Note each line of the listing that contains the string "timeout", and copy it.

========

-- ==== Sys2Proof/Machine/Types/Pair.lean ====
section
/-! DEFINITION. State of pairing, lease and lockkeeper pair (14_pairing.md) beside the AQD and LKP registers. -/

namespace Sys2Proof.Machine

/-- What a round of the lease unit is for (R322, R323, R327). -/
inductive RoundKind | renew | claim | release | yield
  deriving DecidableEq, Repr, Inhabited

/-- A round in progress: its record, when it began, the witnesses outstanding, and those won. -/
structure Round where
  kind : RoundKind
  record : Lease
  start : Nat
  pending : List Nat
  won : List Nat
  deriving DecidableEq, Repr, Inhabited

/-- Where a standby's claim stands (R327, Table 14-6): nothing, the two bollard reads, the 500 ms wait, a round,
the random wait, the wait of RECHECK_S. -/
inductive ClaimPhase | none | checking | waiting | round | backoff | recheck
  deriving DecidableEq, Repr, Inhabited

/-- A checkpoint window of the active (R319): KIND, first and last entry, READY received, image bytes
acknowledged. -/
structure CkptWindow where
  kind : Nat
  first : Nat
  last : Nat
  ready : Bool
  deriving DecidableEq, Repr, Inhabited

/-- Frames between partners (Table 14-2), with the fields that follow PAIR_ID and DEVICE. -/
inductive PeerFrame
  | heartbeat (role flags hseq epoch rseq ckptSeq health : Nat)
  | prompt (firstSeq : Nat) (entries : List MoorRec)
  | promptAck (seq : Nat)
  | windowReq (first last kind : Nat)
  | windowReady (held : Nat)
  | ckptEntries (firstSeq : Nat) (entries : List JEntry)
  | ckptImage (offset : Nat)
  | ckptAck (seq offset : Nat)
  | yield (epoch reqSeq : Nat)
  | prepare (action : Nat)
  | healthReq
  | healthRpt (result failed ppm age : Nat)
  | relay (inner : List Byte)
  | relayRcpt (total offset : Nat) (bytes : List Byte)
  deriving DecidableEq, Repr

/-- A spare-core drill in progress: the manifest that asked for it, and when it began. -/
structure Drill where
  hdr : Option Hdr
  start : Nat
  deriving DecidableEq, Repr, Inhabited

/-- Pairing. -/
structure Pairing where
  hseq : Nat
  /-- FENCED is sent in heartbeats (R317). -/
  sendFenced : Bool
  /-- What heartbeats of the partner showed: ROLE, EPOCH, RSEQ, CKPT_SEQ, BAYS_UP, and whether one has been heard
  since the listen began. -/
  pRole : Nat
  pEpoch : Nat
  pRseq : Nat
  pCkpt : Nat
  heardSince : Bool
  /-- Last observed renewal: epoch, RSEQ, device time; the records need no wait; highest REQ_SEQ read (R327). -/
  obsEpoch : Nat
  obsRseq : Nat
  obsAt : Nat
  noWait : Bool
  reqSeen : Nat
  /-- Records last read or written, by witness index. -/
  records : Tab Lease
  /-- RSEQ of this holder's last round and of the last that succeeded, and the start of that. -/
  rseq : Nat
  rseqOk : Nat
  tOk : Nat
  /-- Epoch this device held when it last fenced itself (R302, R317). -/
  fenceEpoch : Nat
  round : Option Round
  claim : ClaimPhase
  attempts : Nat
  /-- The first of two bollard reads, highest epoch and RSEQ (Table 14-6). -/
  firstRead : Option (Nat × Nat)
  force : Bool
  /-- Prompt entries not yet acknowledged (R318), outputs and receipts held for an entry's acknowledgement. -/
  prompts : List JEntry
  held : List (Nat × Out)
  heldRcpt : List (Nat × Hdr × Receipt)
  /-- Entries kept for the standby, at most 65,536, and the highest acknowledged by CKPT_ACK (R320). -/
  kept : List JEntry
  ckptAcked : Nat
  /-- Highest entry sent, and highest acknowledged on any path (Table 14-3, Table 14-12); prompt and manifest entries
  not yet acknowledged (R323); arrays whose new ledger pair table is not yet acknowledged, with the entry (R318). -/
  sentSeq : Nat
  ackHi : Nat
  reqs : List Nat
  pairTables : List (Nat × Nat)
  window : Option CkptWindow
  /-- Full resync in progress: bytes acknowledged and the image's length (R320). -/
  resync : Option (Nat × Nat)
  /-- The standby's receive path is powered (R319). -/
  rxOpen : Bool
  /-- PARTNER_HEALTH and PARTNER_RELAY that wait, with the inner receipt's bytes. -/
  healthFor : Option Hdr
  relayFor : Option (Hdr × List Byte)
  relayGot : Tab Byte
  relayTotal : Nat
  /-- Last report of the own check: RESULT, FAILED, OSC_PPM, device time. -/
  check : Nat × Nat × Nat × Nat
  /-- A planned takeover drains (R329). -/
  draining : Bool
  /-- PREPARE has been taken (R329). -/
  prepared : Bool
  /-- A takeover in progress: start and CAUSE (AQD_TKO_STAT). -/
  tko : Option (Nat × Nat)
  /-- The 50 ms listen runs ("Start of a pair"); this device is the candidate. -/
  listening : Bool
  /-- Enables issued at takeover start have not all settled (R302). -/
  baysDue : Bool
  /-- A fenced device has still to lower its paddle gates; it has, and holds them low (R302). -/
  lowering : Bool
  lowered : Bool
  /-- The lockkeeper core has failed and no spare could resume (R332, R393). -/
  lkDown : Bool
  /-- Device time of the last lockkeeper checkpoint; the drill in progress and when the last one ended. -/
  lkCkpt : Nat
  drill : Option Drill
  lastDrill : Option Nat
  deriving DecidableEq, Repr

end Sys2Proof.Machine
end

========

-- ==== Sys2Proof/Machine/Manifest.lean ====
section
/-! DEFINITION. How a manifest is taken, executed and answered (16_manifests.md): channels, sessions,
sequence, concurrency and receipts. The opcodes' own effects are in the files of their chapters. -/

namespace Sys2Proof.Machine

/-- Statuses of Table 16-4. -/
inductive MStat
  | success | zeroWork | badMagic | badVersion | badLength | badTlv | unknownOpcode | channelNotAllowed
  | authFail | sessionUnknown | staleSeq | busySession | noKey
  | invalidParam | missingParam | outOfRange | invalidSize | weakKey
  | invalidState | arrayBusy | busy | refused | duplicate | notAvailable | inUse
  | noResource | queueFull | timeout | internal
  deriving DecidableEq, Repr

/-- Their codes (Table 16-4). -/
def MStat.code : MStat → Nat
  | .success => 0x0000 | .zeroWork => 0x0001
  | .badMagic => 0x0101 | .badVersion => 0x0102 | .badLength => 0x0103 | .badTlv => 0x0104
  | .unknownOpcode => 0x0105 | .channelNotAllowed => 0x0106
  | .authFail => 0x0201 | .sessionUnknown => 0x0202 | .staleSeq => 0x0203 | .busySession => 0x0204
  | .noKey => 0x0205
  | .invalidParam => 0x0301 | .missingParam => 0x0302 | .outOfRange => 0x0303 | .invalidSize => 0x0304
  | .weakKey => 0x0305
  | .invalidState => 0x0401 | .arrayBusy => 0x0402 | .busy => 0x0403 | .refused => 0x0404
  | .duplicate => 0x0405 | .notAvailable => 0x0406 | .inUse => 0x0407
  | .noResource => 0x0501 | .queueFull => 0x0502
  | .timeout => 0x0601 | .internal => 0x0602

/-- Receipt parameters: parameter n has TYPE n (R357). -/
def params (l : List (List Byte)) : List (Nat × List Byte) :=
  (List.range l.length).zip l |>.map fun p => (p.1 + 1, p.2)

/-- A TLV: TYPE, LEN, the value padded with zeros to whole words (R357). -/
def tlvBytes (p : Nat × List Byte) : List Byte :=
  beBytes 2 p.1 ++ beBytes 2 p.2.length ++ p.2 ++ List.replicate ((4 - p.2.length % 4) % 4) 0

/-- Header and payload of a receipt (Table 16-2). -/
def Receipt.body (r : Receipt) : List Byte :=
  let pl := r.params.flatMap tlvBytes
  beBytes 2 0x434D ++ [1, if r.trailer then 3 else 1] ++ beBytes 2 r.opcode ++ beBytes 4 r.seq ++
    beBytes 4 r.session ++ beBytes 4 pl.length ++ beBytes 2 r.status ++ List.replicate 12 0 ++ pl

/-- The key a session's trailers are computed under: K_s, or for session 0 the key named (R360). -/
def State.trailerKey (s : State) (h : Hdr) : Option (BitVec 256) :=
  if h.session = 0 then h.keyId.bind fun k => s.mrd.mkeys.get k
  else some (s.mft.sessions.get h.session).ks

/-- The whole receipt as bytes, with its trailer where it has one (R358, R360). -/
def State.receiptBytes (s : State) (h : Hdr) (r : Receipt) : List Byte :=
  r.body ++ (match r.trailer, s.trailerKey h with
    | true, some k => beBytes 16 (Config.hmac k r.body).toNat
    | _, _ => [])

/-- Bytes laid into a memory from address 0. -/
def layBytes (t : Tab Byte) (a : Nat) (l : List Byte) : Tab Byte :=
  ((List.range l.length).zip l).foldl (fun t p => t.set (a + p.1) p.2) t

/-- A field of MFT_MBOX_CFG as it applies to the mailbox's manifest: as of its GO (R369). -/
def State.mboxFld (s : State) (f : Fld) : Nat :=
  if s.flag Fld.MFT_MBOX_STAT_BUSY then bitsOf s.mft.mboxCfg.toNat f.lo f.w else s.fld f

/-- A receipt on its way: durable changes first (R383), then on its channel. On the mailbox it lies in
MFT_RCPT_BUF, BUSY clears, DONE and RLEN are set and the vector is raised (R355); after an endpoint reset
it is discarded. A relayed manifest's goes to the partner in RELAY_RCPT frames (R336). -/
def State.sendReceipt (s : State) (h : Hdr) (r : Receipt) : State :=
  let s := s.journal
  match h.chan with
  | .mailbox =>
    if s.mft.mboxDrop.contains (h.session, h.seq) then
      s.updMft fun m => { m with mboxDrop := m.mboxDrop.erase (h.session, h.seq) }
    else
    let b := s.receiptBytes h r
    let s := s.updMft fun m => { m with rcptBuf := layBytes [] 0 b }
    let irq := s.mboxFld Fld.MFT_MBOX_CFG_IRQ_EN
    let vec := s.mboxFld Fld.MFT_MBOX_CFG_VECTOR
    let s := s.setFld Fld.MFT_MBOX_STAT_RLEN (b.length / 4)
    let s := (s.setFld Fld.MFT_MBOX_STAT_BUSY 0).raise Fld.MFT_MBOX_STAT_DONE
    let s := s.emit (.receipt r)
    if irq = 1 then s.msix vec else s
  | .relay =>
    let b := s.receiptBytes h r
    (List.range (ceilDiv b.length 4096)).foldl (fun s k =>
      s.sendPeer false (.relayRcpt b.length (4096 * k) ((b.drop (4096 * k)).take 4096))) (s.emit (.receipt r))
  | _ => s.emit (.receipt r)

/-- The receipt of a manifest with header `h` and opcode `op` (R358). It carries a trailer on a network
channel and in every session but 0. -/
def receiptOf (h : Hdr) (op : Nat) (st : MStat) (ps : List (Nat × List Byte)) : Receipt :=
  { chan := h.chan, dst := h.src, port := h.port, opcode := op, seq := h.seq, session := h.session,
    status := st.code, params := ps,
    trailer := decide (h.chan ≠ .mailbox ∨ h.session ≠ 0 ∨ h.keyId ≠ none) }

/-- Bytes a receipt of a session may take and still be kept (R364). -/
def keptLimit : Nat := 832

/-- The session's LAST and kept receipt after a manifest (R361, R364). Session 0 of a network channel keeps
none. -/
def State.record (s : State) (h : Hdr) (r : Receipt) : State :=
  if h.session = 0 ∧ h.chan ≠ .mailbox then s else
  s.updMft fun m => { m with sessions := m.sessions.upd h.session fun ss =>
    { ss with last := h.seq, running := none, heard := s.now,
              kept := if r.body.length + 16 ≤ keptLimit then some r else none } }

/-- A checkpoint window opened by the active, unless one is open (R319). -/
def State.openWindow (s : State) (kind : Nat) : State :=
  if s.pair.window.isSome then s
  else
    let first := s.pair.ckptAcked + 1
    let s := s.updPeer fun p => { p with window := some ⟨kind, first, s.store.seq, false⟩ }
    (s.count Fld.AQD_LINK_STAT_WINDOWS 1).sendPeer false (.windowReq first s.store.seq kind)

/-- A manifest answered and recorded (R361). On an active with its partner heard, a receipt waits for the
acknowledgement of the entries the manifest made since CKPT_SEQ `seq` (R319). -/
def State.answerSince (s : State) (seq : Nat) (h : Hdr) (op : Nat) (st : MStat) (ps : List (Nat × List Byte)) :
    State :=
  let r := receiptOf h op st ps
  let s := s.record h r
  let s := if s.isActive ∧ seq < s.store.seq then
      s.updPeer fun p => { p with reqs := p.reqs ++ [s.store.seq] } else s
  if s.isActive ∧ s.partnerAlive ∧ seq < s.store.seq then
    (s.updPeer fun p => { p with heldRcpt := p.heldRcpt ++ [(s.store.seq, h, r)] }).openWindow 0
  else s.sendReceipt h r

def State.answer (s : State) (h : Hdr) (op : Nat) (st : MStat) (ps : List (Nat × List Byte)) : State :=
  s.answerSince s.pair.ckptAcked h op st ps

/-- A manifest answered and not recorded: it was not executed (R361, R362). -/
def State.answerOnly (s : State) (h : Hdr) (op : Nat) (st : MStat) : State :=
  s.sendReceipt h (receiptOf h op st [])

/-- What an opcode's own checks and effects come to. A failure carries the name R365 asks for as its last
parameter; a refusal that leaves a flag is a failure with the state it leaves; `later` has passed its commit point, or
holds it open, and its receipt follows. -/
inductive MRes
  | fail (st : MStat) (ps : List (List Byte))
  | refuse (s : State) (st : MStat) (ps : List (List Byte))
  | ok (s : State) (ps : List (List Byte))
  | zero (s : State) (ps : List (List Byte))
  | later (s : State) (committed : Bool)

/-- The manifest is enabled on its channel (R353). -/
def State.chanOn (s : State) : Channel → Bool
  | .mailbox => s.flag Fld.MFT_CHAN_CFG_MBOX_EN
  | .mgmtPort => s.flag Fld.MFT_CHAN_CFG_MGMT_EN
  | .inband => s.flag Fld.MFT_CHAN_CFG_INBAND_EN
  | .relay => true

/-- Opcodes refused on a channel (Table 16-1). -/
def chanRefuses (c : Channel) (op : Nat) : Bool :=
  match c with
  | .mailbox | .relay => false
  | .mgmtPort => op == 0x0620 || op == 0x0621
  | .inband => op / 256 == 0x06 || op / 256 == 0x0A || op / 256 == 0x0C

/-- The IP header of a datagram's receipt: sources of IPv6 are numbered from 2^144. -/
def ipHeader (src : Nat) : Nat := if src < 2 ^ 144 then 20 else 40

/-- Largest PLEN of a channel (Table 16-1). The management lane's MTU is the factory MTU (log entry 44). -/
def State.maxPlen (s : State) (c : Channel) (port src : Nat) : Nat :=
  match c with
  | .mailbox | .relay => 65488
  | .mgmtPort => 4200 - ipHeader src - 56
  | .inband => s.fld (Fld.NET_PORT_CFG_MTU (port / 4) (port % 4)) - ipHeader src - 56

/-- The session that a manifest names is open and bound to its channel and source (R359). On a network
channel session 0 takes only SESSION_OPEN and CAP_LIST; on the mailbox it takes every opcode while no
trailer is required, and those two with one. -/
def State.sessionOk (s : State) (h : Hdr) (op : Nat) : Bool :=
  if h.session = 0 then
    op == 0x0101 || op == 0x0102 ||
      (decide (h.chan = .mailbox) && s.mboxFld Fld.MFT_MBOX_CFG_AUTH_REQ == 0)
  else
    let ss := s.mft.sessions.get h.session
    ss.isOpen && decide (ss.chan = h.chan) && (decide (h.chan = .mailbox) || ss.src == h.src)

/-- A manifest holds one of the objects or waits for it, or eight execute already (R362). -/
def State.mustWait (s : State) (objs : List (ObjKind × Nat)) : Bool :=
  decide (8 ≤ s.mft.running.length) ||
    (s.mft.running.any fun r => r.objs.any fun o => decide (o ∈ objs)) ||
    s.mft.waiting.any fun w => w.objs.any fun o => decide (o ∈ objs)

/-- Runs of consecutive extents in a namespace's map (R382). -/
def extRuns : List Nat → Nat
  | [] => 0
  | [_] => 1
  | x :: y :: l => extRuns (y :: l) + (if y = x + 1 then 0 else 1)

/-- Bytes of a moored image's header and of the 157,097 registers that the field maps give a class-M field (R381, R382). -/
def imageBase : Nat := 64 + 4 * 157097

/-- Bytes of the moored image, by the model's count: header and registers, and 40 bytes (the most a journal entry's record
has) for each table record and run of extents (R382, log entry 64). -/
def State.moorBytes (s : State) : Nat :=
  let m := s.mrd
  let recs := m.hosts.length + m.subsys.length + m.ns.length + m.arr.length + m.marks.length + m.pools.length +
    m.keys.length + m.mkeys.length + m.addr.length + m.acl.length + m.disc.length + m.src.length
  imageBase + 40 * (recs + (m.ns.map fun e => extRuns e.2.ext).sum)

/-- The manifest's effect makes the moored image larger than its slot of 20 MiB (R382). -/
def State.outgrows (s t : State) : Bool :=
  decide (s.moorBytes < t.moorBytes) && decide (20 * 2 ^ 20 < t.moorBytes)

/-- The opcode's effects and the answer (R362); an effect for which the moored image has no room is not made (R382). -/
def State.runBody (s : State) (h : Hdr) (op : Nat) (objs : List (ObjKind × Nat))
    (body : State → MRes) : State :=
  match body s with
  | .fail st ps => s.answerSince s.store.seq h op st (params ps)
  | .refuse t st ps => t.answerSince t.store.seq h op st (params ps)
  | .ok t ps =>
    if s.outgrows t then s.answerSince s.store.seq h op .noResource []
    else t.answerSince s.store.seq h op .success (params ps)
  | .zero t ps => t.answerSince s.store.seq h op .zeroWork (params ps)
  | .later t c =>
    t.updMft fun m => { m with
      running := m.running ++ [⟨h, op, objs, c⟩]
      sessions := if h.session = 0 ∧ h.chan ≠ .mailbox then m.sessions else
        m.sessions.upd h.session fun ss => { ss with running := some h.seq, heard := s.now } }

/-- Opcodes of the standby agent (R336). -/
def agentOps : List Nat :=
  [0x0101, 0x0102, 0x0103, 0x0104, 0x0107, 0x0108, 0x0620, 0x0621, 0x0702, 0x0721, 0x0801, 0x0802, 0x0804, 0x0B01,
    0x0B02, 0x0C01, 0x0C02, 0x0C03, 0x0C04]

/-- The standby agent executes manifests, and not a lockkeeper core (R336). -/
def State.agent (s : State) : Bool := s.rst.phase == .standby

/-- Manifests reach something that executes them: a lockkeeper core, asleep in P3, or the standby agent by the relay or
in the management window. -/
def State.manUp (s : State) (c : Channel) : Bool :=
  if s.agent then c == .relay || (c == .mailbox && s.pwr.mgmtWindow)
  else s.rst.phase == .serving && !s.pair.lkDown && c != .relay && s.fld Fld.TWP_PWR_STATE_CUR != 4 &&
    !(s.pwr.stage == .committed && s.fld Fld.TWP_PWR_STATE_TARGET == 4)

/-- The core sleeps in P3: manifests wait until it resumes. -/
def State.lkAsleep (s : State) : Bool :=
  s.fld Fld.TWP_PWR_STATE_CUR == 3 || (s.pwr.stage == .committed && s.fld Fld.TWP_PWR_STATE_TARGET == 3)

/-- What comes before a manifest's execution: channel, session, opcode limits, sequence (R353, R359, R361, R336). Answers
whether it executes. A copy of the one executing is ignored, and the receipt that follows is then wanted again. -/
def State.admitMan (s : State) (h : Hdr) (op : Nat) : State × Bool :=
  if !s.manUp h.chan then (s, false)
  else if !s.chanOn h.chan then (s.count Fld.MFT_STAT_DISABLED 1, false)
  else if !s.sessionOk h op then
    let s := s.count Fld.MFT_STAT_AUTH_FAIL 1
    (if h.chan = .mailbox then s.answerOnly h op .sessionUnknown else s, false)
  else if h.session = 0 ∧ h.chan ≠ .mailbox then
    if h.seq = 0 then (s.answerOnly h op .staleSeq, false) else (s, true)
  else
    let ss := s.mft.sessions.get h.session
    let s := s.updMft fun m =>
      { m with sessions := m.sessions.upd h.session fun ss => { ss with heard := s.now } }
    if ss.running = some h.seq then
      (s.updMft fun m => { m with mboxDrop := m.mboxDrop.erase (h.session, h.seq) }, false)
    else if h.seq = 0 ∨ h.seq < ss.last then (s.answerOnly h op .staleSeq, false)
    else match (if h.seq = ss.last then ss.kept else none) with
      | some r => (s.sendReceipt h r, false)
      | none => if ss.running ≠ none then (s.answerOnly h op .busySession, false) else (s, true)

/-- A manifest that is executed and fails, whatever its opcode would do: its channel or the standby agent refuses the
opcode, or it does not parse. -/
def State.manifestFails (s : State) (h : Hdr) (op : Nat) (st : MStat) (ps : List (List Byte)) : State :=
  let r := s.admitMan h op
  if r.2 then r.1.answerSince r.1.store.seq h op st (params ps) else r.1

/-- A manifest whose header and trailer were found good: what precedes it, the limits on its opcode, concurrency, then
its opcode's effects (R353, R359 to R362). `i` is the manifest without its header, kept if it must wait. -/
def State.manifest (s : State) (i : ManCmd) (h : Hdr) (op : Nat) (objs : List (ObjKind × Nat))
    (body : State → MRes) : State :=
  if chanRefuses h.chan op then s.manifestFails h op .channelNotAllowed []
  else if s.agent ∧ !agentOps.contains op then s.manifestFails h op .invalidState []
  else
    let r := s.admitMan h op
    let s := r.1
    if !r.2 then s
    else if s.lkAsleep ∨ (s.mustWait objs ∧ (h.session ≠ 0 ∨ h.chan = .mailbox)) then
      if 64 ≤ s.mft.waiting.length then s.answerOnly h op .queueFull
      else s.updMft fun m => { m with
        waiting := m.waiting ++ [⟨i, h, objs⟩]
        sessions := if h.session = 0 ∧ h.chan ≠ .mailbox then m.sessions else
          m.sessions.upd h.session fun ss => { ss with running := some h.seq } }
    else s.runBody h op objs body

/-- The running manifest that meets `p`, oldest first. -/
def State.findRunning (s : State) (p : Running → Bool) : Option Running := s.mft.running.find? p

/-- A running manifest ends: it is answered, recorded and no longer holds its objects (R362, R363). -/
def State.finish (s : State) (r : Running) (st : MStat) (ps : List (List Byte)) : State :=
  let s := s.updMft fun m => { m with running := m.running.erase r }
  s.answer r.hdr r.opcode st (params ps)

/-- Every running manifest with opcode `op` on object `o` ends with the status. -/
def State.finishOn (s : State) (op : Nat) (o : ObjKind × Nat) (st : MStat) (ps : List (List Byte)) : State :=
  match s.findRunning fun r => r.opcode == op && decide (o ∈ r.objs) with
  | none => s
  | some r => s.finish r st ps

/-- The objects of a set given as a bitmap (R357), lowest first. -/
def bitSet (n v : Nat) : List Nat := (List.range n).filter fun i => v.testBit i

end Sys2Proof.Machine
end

========

RESPONSE:
  | noResource | queueFull | timeout | internal
  | .timeout => 0x0601 | .internal => 0x0602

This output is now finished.